Since the release of the iPhone 4S, some consumers have discovered troubling technological gaps in its new marquee feature.  Siri, known as Apple’s “humble personal assistant”, is raising privacy concerns.  But this shouldn’t be surprising even to the most loyal of Apple product lovers.

Released on the new iPhone 4S, Siri can be asked questions, make appointments, dictate text and activate numerous commands with normal language.  It can also answer the user’s questions and comments using normal speech.  However, Siri does not appear to deactivate when the iPhone is locked, meaning that even password protection will not stop Siri from functioning with an unauthorized user.  As MacWorld found, “we had a PCWorld editor pick up my locked iPhone 4S, activate Siri, and compose a resignation letter that was sent from my MacWorld email address”.  While this was performed on the default Siri setting, it appears that even modifying the settings does not stop this functionality.

Apart from unauthorized use, Apple may be capable of collecting personal information through Siri.  While just an interface, meaning that Siri doesn’t collect or store information, but rather transmits it, the information given Siri is saved to Apple’s local servers.  Not your iPhone. This ostensibly allows Apple to collect personally identifiable information, including the iPhone 4S user’s first and last name, relationships with address book contacts, and other personal data.
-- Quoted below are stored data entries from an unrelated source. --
-- ==== Sys2Proof/Machine/Core.lean ====
section
/-! DEFINITION. The machine as the host's interface takes it. -/

def Sys2Proof.core : Host.Core :=
  { State := Sys2Proof.Machine.State
    Fault := Sys2Proof.Machine.Fault
    Refusal := Sys2Proof.Machine.Refusal
    step := Sys2Proof.Machine.step
    reset := Sys2Proof.Machine.State.reset }
end

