-- ==== Sys2Proof/Certificates/Slice0/Obligations.lean ====
section
/-! DEFINITION. The statements for the provers, in the order of `OBLIGATIONS.json`. A statement of a result says that
`exec` answers a next state, what that state holds, and (its frame) that nothing else changed, in the words of
`Sys2Proof/Safety.lean`. -/

open Sys2Proof Sys2Proof.Machine

/-! ## Encoding (`spec/30_encoding.md`) -/

/-- O1. R73: re-encoding what was decoded gives the opcode back, what is decoded is well-formed, and decoding what was
encoded gives every well-formed instruction back, with every operand at every value. -/
def Obligations.EncodeDecodeRoundTrip : Prop :=
  (∀ op : Word, encode (decode op) = op ∧ (decode op).wellFormed = true) ∧
  (∀ i : Instr, i.wellFormed = true → decode (encode i) = i)

/-- O2. R65 against R66: the decode algorithm gives an opcode the instruction of row `k` exactly where row `k`'s mask
selects it (so the 34 rows are pairwise disjoint), and `Invalid(op)` exactly where no row does. -/
def Obligations.DecodeSelectsTheTableRow : Prop :=
  (∀ (op : Word) (k : Nat) (r : OpcodeRow), opcodeRows[k]? = some r →
    (rowSelects op r = true ↔ instrTag (decode op) = k)) ∧
  (∀ op : Word, decode op = .invalid op ↔ isConcreteOpcode op = false)

/-- O3. Words of `95_test_vectors.md` V1, at least one of each family of instructions. -/
def Obligations.SampleWordsDecode : Prop :=
  decode 0x00EE#16 = .returnFromSubroutine ∧ decode 0x2FFF#16 = .callSubroutine 0xFFF#12 ∧
  decode 0x3A7F#16 = .skipIfVxEqualsByte 10#4 0x7F#8 ∧ decode 0x7CFF#16 = .addByteToVx 12#4 0xFF#8 ∧
  decode 0x8AB5#16 = .subtractVyFromVxWithBorrow 10#4 11#4 ∧ decode 0x8ABE#16 = .shiftVxLeftByOne 10#4 11#4 ∧
  decode 0xA123#16 = .setIToAddress 0x123#12 ∧ decode 0xF355#16 = .storeRegistersV0ThroughVxInMemory 3#4 ∧
  decode 0xC30F#16 = .setVxToRandomAndByte 3#4 0x0F#8 ∧ decode 0xD125#16 = .drawSprite 1#4 2#4 5#4 ∧
  decode 0xE39E#16 = .skipIfKeyVxPressed 3#4 ∧ decode 0xF30A#16 = .waitForKeyPressAndStoreInVx 3#4 ∧
  decode 0x01E0#16 = .invalid 0x01E0#16 ∧ decode 0x5AB1#16 = .invalid 0x5AB1#16

/-! ## The cycle (`spec/46_cycle_and_scheduler.md`, `spec/20_memory.md`) -/

/-- O4. R43, R44 (decisions D2, D3, D10 of the spec, log 18): the fetch is big-endian and succeeds exactly when
`PC <= 4094`; otherwise the cycle faults with the first address out of range. That the fault records no opcode and `PC`
is R160's, the spec's decision D13 (log 22). -/
def Obligations.FetchSucceedsExactlyInRange : Prop :=
  ∀ s : State,
    (s.pc.toNat ≤ 4094 →
      fetch s = .ok (memRead s.mem s.pc.toNat ++ memRead s.mem (s.pc.toNat + 1) : Word)) ∧
    (s.pc.toNat = 4095 → fetch s = .error 4096 ∧ (runsCycle s → step s = .fault (.memOutOfRange 4096 none s.pc))) ∧
    (4096 ≤ s.pc.toNat →
      fetch s = .error s.pc.toNat ∧ (runsCycle s → step s = .fault (.memOutOfRange s.pc.toNat none s.pc)))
Technically however, this should not surprise users as Apple has their consent to this collection once users clicked through a license to get the ios5 update.  Under Apple’s software license agreement, part 4(c), those who download the ios5 software update, “agree and consent to Apple’s and its subsidiaries’ and agents’ transmission, collection, maintenance, processing and use of this information, including your voice input and User Data, to provide and improve Siri and other Apple products and services”.  Some have argued that this release makes phone hacking legal under Apple’s terms, but this has yet to be tested.

Assuming Apple makes no modification to affect their license or does not otherwise address unauthorized use of Siri, some consumers could consider taking action to protect the use and distribution of their personal information.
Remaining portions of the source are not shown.